Directions for this task: For the entries below, print exactly the lines between the line holding "downRaised := false" and the line holding "let s := if", inclusive, and nothing else.
==== Extracted information
-- ==== Sys2Proof/Machine/Askolink.lean ====
section
/-! DEFINITION. Askolink: link states, frames, replay, credits, the command cache, responses, notices and uploads (R449 to
R463, R530). -/

namespace Sys2Proof.Machine

/-! ### Link states (R451) -/

/-- Askolink beside its registers, set by a function. -/
def State.modAsk (s : State) (f : Ask → Ask) : State := { s with ask := f s.ask }

/-- ASK_STATUS.STATE: 0 DOWN, 1 TRAIN, 2 UP, 3 RETRAIN (R476). -/
def State.linkState (s : State) : Nat := s.get F.ASK_STATUS_STATE

/-- The link enters a state; a change raises LINK (R474). -/
def State.setLink (s : State) (st : Nat) : State :=
  let was := s.linkState
  let s := s.set F.ASK_STATUS_STATE st
  if was = st then s else s.event 0x2A0

/-- The stream that a STREAM frame's payload names (R468). -/
def frameStream (p : List Word) : Nat := (p.headD 0).toNat / 2 ^ 24

/-- A stream loses `n` frames: its next frame carries GAP (R451, R468). -/
def Stream.lose (x : Stream) (n : Nat) : Stream := if n = 0 then x else { x with gap := true, dropped := x.dropped + n }

/-- Both replay buffers and every frame waiting are discarded (R451). DESIGN CHOICE (log 100): a reset whose response is discarded unsent
counts its 10 µs from the discard. -/
def State.askDiscard (s : State) : State :=
  let u := s.ask.unacked
  let s := s.bump F.ASK_NTC_STAT_LOST (s.ask.notices.length + (u.filter fun f => f.type == 3).length)
  let lostOf (i : Nat) : Nat := (u.filter fun f => f.type == 4 && frameStream f.payload == i).length
  let s := { s with streams := Vector.ofFn fun (i : Fin 48) =>
    let x : Stream := s.streams[i]
    { x.lose (x.ready.length + lostOf i.val) with ready := [] } }
  s.modAsk fun a =>
    { a with unacked := [], oweAck := false, oweNak := false, oweCred := 0, oweEcho := false, rsps := [], notices := [], episode := false,
             resetAt := a.resetAt.map fun r => if r.left = 0 then r else { r with left := 0, at_ := s.tb } }

/-- TRAIN is entered (R451). -/
def State.askTrain (s : State) : State :=
  let s := (s.askDiscard.bump F.ASK_ERR_TRAINS 1).setLink 1
  s.modAsk fun a => { a with trainAt := s.tb, downRaised := false }

/-- ASK_CTRL.RETRAIN written 1: it acts in DOWN and UP (Table 12-1). -/
def State.askRetrainWrite (s : State) : State := if s.linkState = 0 || s.linkState = 2 then s.askTrain else s

/-- Both lanes are trained: sequence numbers and credits start afresh, notice 0x05 is queued (R451, R455, R463). -/
def State.askUp (s : State) : State :=
  let s := s.setLink 2
  let s := s.modAsk fun a => { a with txSeq := 0, rxSeq := 0, rxAny := false, credits := Vector.replicate 4 0,
                                      cmdCredits := 64, oweCred := 64, oweAt := s.tb }
  s.notice 5 0 (s.reg R.ASK_ERR)

/-- Both lanes are trained within 20 ms (R451). -/
def State.askTrained (s : State) : State :=
  if s.linkState = 1 && decide (s.tb ≤ s.ask.trainAt + 20000000) then s.askUp else s

/-- `k` times 20 ms have passed without success: TRAIN started again each time, and ASK_DOWN is raised once (R451). -/
def State.askTrainAgain (s : State) (k : Nat) : State :=
  let s := if s.ask.downRaised then s else s.raise 360 none
  (s.bump F.ASK_ERR_TRAINS k).modAsk fun a => { a with trainAt := a.trainAt + 20000000 * k, downRaised := true }

/-- 20 ms without success: TRAIN starts again; ASK_DOWN is raised once (R451). -/
def State.askTrainOver (s : State) : State :=
  if s.linkState = 1 then (s.reach (s.ask.trainAt + 20000000)).askTrainAgain 1 else s

/-- RETRAIN is entered (R451). -/
def State.askRetrain (s : State) : State :=
  let s := ((s.bump F.ASK_ERR_RETRAINS 1).raise 359 none).setLink 3
  s.modAsk fun a => { a with trainAt := s.tb }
========
The completed task:
  s.modAsk fun a => { a with trainAt := s.tb, downRaised := false }

/-- ASK_CTRL.RETRAIN written 1: it acts in DOWN and UP (Table 12-1). -/
def State.askRetrainWrite (s : State) : State := if s.linkState = 0 || s.linkState = 2 then s.askTrain else s

/-- Both lanes are trained: sequence numbers and credits start afresh, notice 0x05 is queued (R451, R455, R463). -/
def State.askUp (s : State) : State :=
  let s := s.setLink 2
  let s := s.modAsk fun a => { a with txSeq := 0, rxSeq := 0, rxAny := false, credits := Vector.replicate 4 0,
                                      cmdCredits := 64, oweCred := 64, oweAt := s.tb }
  s.notice 5 0 (s.reg R.ASK_ERR)

/-- Both lanes are trained within 20 ms (R451). -/
def State.askTrained (s : State) : State :=
  if s.linkState = 1 && decide (s.tb ≤ s.ask.trainAt + 20000000) then s.askUp else s

/-- `k` times 20 ms have passed without success: TRAIN started again each time, and ASK_DOWN is raised once (R451). -/
def State.askTrainAgain (s : State) (k : Nat) : State :=
  let s := if s.ask.downRaised then s else s.raise 360 none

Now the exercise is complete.